Another variables question a little harder this time.

[davie08]

Homework Statement

Which of the following points is a point of intersection of the graphs
f(x)=x^2+35 and g(x)=12x?

multiple choice

-(0,35)

-(9,35)

-(1,12)

-(5,60)

-(9,60)

- none of the above

Homework Equations

The Attempt at a Solution

I haven't done any math for 3 years so bear with me I'm not even sure how to begin answering this question, and don't worry I don't even care about the actual answer I just want to find out how to get it.

 

[Mark44]

Homework Statement

Which of the following points is a point of intersection of the graphs
f(x)=x^2+35 and g(x)=12x?

multiple choice

-(0,35)

-(9,35)

-(1,12)

-(5,60)

-(9,60)

- none of the above

Homework Equations

The Attempt at a Solution

I haven't done any math for 3 years so bear with me I'm not even sure how to begin answering this question, and don't worry I don't even care about the actual answer I just want to find out how to get it.

Set the two functions equal.
x² + 35 = 12x

Solve the resulting quadratic equation.

There are two points of intersection, one of which is listed.

 

[davie08]

okay so you would substitute 5 for x and end up with 60. So would that make the answer (5,60). If this is the answer how does that work where the number your substituting is the first number of the intersection.

 

[Mark44]

When you set x² + 35 = 12x, you are setting the y values of the two functions equal, and solving for x. At any point of intersection, there is a point (x, y) that is on both graphs.
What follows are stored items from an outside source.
/-- The registers that the function page of a VF shares with the ring, sync and PCI pages (R309). -/
def vfRegs : List RegSpec := [
  ⟨0x100, false, [⟨15, 0, .rw, 0⟩]⟩, ⟨0x104, false, [⟨15, 0, .rw, 0⟩]⟩,
  ⟨0x130, false, [⟨15, 0, .rw, 0⟩]⟩, ⟨0x134, false, [⟨31, 31, .rw, 0⟩, ⟨30, 30, .rw, 0⟩, ⟨10, 0, .rw, 0⟩]⟩,
  ⟨0x138, true, [⟨63, 0, .rw, 0⟩]⟩, ⟨0x140, false, [⟨31, 0, .ro, 0⟩]⟩]

/-- The registers of a page beside its head: region and instance as R384 lists them, 0x40 a VF's function page; none where
no page answers. -/
def pageRegs (region inst : Nat) : Option (List RegSpec) :=
  match region with
  | 0 => if inst = 0 then some (hubRegs ++ arbRegs) else none
  | 1 => if inst = 0 then some rstRegs else none
  | 2 => if inst = 0 then some secRegs else none
  | 3 => if inst = 0 then some monRegs else none
  | 4 => if inst = 0 then some pwrRegs else none
  | 5 => if inst = 0 then some ldgRegs else none
  | 6 => if inst = 0 then some (syncRegs ++ syncWindow 0x200) else none
  | 7 => if inst = 0 then some pciRegs else none
  | 8 => if inst < 8 then some loomRegs else none
  | 9 => if inst < 64 then some pnlRegs else none
  | 10 => if inst < 10 then some rtvRegs else none
  | 11 => if inst < 4 then some (⟨0x100, false, [⟨13, 0, .rw, 0⟩]⟩ :: ringWindow) else none
  | 12 => if inst < 16 then some (stackRegs ++ arbRegs) else if inst < 20 then some dmapRegs else none
  | 13 => if inst < 64 then some (portRegs ++ arbRegs) else if inst = 64 then some packRegs else none
  | 0x40 => if 1 ≤ inst ∧ inst < 16 then some (vfRegs ++ ringWindow ++ syncWindow 0x300) else none
  | _ => none

/-- The BAR0 offset of a page (R384). -/
def pageAddr (region inst : Nat) : Nat := region * 2 ^ 20 + inst * 2 ^ 12

/-- Bases of the pages. -/
def hubPage : Nat := pageAddr 0 0
def rstPage : Nat := pageAddr 1 0
def secPage : Nat := pageAddr 2 0
def monPage : Nat := pageAddr 3 0
def pwrPage : Nat := pageAddr 4 0
def ldgPage : Nat := pageAddr 5 0
def syncPage : Nat := pageAddr 6 0
def pciPage : Nat := pageAddr 7 0
def loomPage (n : Nat) : Nat := pageAddr 8 n
def pnlPage (p : Nat) : Nat := pageAddr 9 p
def rtvPage (n : Nat) : Nat := pageAddr 10 n
def ringPage (die : Nat) : Nat := pageAddr 11 die
def stackPage (st : Nat) : Nat := pageAddr 12 st
def dmapPage (die : Nat) : Nat := pageAddr 12 (16 + die)
def portPage (p : Nat) : Nat := pageAddr 13 p
def packPage : Nat := pageAddr 13 64
def vfPage (f : Nat) : Nat := pageAddr 0x40 f

/-- Region, instance and offset of a BAR0 offset. -/
def regionOf (a : Nat) : Nat := a / 2 ^ 20
def instOf (a : Nat) : Nat := a / 2 ^ 12 % 256
def offOf (a : Nat) : Nat := a % 2 ^ 12

/-- The register at an offset of a page, from a list. -/
def findReg : List RegSpec → Nat → Option RegSpec
  | [], _ => none
  | r :: rest, off => if r.off = off then some r else findReg rest off

/-- The register whose first byte is at a BAR0 offset. -/
def specAt (a : Nat) : Option RegSpec :=
  match pageRegs (regionOf a) (instOf a) with
  | none => none
  | some regs => if offOf a < 0x40 then findReg headRegs (offOf a) else findReg regs (offOf a)

/-- The value that a register's fields spell. -/
def fieldsValue (get : RegField → Nat) : List RegField → Nat
  | [] => 0
  | f :: r => get f % 2 ^ (f.hi + 1 - f.lo) * 2 ^ f.lo + fieldsValue get r

/-- Mask of the bits of the fields with an access type. -/
def accMask (p : RegAcc → Bool) (fs : List RegField) : Nat :=
  fieldsValue (fun f => if p f.acc then 2 ^ (f.hi + 1 - f.lo) - 1 else 0) fs

/-- Reset value of a register (R326), at an index of an indexed register: VEC_COUNT is 2,048 for PF0 alone, ALL is 1 for
partition 0 alone (R324), V_PREF of phase 0 is 0 (R239), and a panel's PNL_CMD_RING names the ring that R66 gives it. -/
def resetValue (idx a : Nat) : Nat :=
  if a = pciPage + 0x108 then (if idx = 0 then 2048 * 2 ^ 9 else 0)
  else if a = pciPage + 0x114 then (if idx = 0 then 2 ^ 31 else 0)
  else if a = pwrPage + 0x120 then 64 * 2 ^ 8
  else if regionOf a = 9 ∧ offOf a = 0x10C then 8 * (instOf a / 8 % 2) + instOf a % 8
  else match specAt a with
    | none => 0
    | some r => fieldsValue RegField.rst r.fields

/-- Key of a stored register. -/
def regKey (idx a : Nat) : Nat := idx * 2 ^ 32 + a

/-- A stored register, at an index of an indexed register. -/
def State.reg (s : State) (idx a : Nat) : Nat :=
  (mget s.regs (regKey idx a) (BitVec.ofNat 64 (resetValue idx a))).toNat

/-- A stored register set, 64 bits. -/
def State.setReg (s : State) (idx a v : Nat) : State :=
  { s with regs := mset s.regs (regKey idx a) (BitVec.ofNat 64 v) (BitVec.ofNat 64 (resetValue idx a)) }

/-- A field of a stored register. -/
def State.fld (s : State) (idx a hi lo : Nat) : Nat := bits (s.reg idx a) hi lo

/-- A field of a stored register set. -/
def State.setFld (s : State) (idx a hi lo v : Nat) : State := s.setReg idx a (putBits (s.reg idx a) hi lo v)

/-- A 64-bit counter advanced; it wraps modulo 2^64 (R359). -/
def State.count (s : State) (idx a n : Nat) : State := s.setReg idx a (s.reg idx a + n)

/-- Whether a register is a selector, of which every requester holds its own copy: its name ends in _SEL, or it is
RING_WIN_SEL, SYNC_WIN_SEL or LOOM_WRT_INDEX (R382). -/
def isSelector (a : Nat) : Bool :=
  let o := offOf a
  match regionOf a with
  | 0 => o == 0x184 || o == 0x204 || o == 0x284 || o == 0x300
  | 1 => o == 0x114 || o == 0x130
  | 4 => o == 0x140 || o == 0x160 || o == 0x170
  | 5 => o == 0x120 || o == 0x130
  | 6 => o == 0x100
  | 7 => o == 0x104 || o == 0x110 || o == 0x130 || o == 0x150
  | 8 => o == 0x170
  | 10 => o == 0x104 || o == 0x180
  | 11 => o == 0x100
  | 12 => (o == 0x300 && instOf a < 16) || (o == 0x100 && 16 ≤ instOf a)
  | 13 => (o == 0x300 && instOf a < 64) || (o == 0x120 && instOf a == 64)
  | 0x40 => o == 0x100 || o == 0x104 || o == 0x130
  | _ => false

/-- A requester's own copy of a selector, or of KEY at 0x028 of a page (R382). -/
def State.sel (s : State) (rq a : Nat) : Nat :=
  (mget s.sels (rq * 2 ^ 32 + a) (BitVec.ofNat 64 (resetValue 0 a))).toNat

/-- A requester's copy set. -/
def State.setSel (s : State) (rq a v : Nat) : State :=
  { s with sels := mset s.sels (rq * 2 ^ 32 + a) (BitVec.ofNat 64 v) (BitVec.ofNat 64 (resetValue 0 a)) }

/-- How many objects a selector can name; larger values make its window read 0 (R383). -/
def windowSize (a : Nat) : Nat :=
  let o := offOf a
  match regionOf a with
  | 0 => if o = 0x184 then 21 else if o = 0x204 then 12 else if o = 0x284 then 64 else 256
  | 1 => 2 ^ 64
  | 4 => if o = 0x140 then 5 else if o = 0x160 then 2 ^ 16 else 2 ^ 12
  | 5 => if o = 0x120 then 8 else 4
  | 6 => 2 ^ 16
  | 7 => if o = 0x150 then 31 else if o = 0x130 then 2 ^ 16 else 16
  | 8 => 64
  | 10 => if o = 0x104 then 64 else 8
  | 11 => 2 ^ 14
  | 12 => if instOf a < 16 then 256 else 8
  | 13 => if instOf a < 64 then 256 else 1024
  | _ => 2 ^ 16

/-- The selector that indexes a register of a page, if one does. -/
def selectorOf (a : Nat) : Option Nat :=
  let o := offOf a
  let at' (sel : Nat) : Option Nat := some (a - o + sel)
  if (regionOf a = 0 ∨ (regionOf a = 12 ∧ instOf a < 16) ∨ (regionOf a = 13 ∧ instOf a < 64)) ∧ 0x304 ≤ o ∧ o < 0x328 then
    at' 0x300
  else match regionOf a with
    | 0 => if 0x190 ≤ o ∧ o < 0x1A0 then at' 0x184 else if 0x208 ≤ o ∧ o < 0x20C then at' 0x204
      else if 0x288 ≤ o ∧ o < 0x2A0 then at' 0x284 else none
    | 1 => if o = 0x118 then at' 0x114 else if 0x140 ≤ o ∧ o < 0x160 then at' 0x130 else none
    | 4 => if 0x144 ≤ o ∧ o < 0x14C then at' 0x140 else if o = 0x164 then at' 0x160 else if o = 0x174 then at' 0x170 else none
    | 5 => if o = 0x124 then at' 0x120 else if 0x134 ≤ o ∧ o < 0x148 then at' 0x130 else none
    | 6 => if 0x200 ≤ o ∧ o < 0x220 then at' 0x100 else none
    | 7 => if o = 0x108 ∨ o = 0x10C then at' 0x104 else if 0x114 ≤ o ∧ o < 0x128 then at' 0x110
      else if 0x134 ≤ o ∧ o < 0x144 then at' 0x130 else if o = 0x154 then at' 0x150 else none
    | 8 => if 0x174 ≤ o ∧ o < 0x188 then at' 0x170 else none
    | 10 => if (0x108 ≤ o ∧ o < 0x110) ∨ (0x140 ≤ o ∧ o < 0x180) then at' 0x104
      else if 0x184 ≤ o ∧ o < 0x1B0 then at' 0x180 else none
    | 11 => if 0x200 ≤ o ∧ o < 0x300 then at' 0x100 else none
    | 12 => if o = 0x104 ∧ 16 ≤ instOf a then at' 0x100 else none
    | 13 => if o = 0x124 ∧ instOf a = 64 then at' 0x120 else none
    | 0x40 => if 0x200 ≤ o ∧ o < 0x300 then at' 0x100 else if 0x300 ≤ o ∧ o < 0x320 then at' 0x104
      else if 0x134 ≤ o ∧ o < 0x144 then at' 0x130 else none
    | _ => none

/-- Always-on counters of a page (R385). -/
def pageCounters (region inst : Nat) : Nat :=
  match region with
  | 0 => 4
  | 2 => 5
  | 11 => 0
  | 12 => if inst < 16 then 8 else 0
  | 0x40 => 0
  | _ => 8

/-- BLOCK_CAP (R375, R385): arbiters, window, keyed and counters. -/
def blockCap (region inst : Nat) : Nat :=
  let arbs := if region = 12 ∧ inst < 16 then 32 else if region = 0 then 8 else if region = 13 ∧ inst < 64 then 1 else 0
  let window := if region = 6 ∨ region = 11 ∨ region = 0x40 then 1 else 0
  arbs * 2 ^ 24 + window * 2 ^ 9 + 2 ^ 8 + pageCounters region inst

/-- BLOCK_ID (R375). -/
def blockId (a : Nat) : Nat := regionOf a * 2 ^ 16 + instOf a

/-- Bits that ERR_STAT defines in a page (R376): bit 13 in the hub and stack pages, bit 14 in stack pages, and bit 6 in
none. -/
def errBits (a : Nat) : Nat :=
  0xE0001FBC + (if regionOf a = 0 then 2 ^ 13 else 0)
    + (if regionOf a = 12 ∧ instOf a < 16 then 2 ^ 13 + 2 ^ 14 else 0)

end Sys2Proof.Machine
end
Solving the quadratic, you get x = 5 or x = 7. f(5) = g(5) = 60, the y value at the intersection point (5, 60). f(7) = g(7) = 84, so the other point is (7, 84), which isn't listed.

 

[davie08]

thanks again luckily I am taking a math readiness course in a couple weeks I only know a 1/4 of these questions.

 

[SteveL27]

Homework Statement

Which of the following points is a point of intersection of the graphs
f(x)=x^2+35 and g(x)=12x?

multiple choice

-(0,35)

-(9,35)

-(1,12)

-(5,60)

-(9,60)

- none of the above

The other responders gave you the general method, but in this particular case we can just eyeball it and get the answer.

The question is asking, which of those points can be a point on the graph of BOTH of those functions. g(x) = 12x is particularly simple to work with, and you can see that if you plug in 0, you get 0; if you plug in 9, you get 108, and so forth. Mentally testing out each of the points, we see that only (1,12) and (5,60) are on the graph of g(x) = 12x. So those two are the only possibilities.

Now looking at f(x)=x^2+35, if we plug in 1 we get 36, so (1,12) is impossible. And if we plug in 5, we get 5*5 + 35 = 60. Voila!

The moral of the story is that it's important to know the general method: set the two functions equal and solve the resulting quadratic. But it's equally important -- really, MORE important -- to always take a moment to stop and think about the meaning of the question, and see if you can get a sense of what's going on without putting pencil to paper. This particular problem happens to be solvable by just looking at it and thinking about what the question means.

 

[davie08]

thanks steve you I realize that because it makes a question so much easier when you truly understand what it means verse just memorizing the methods to find that answer.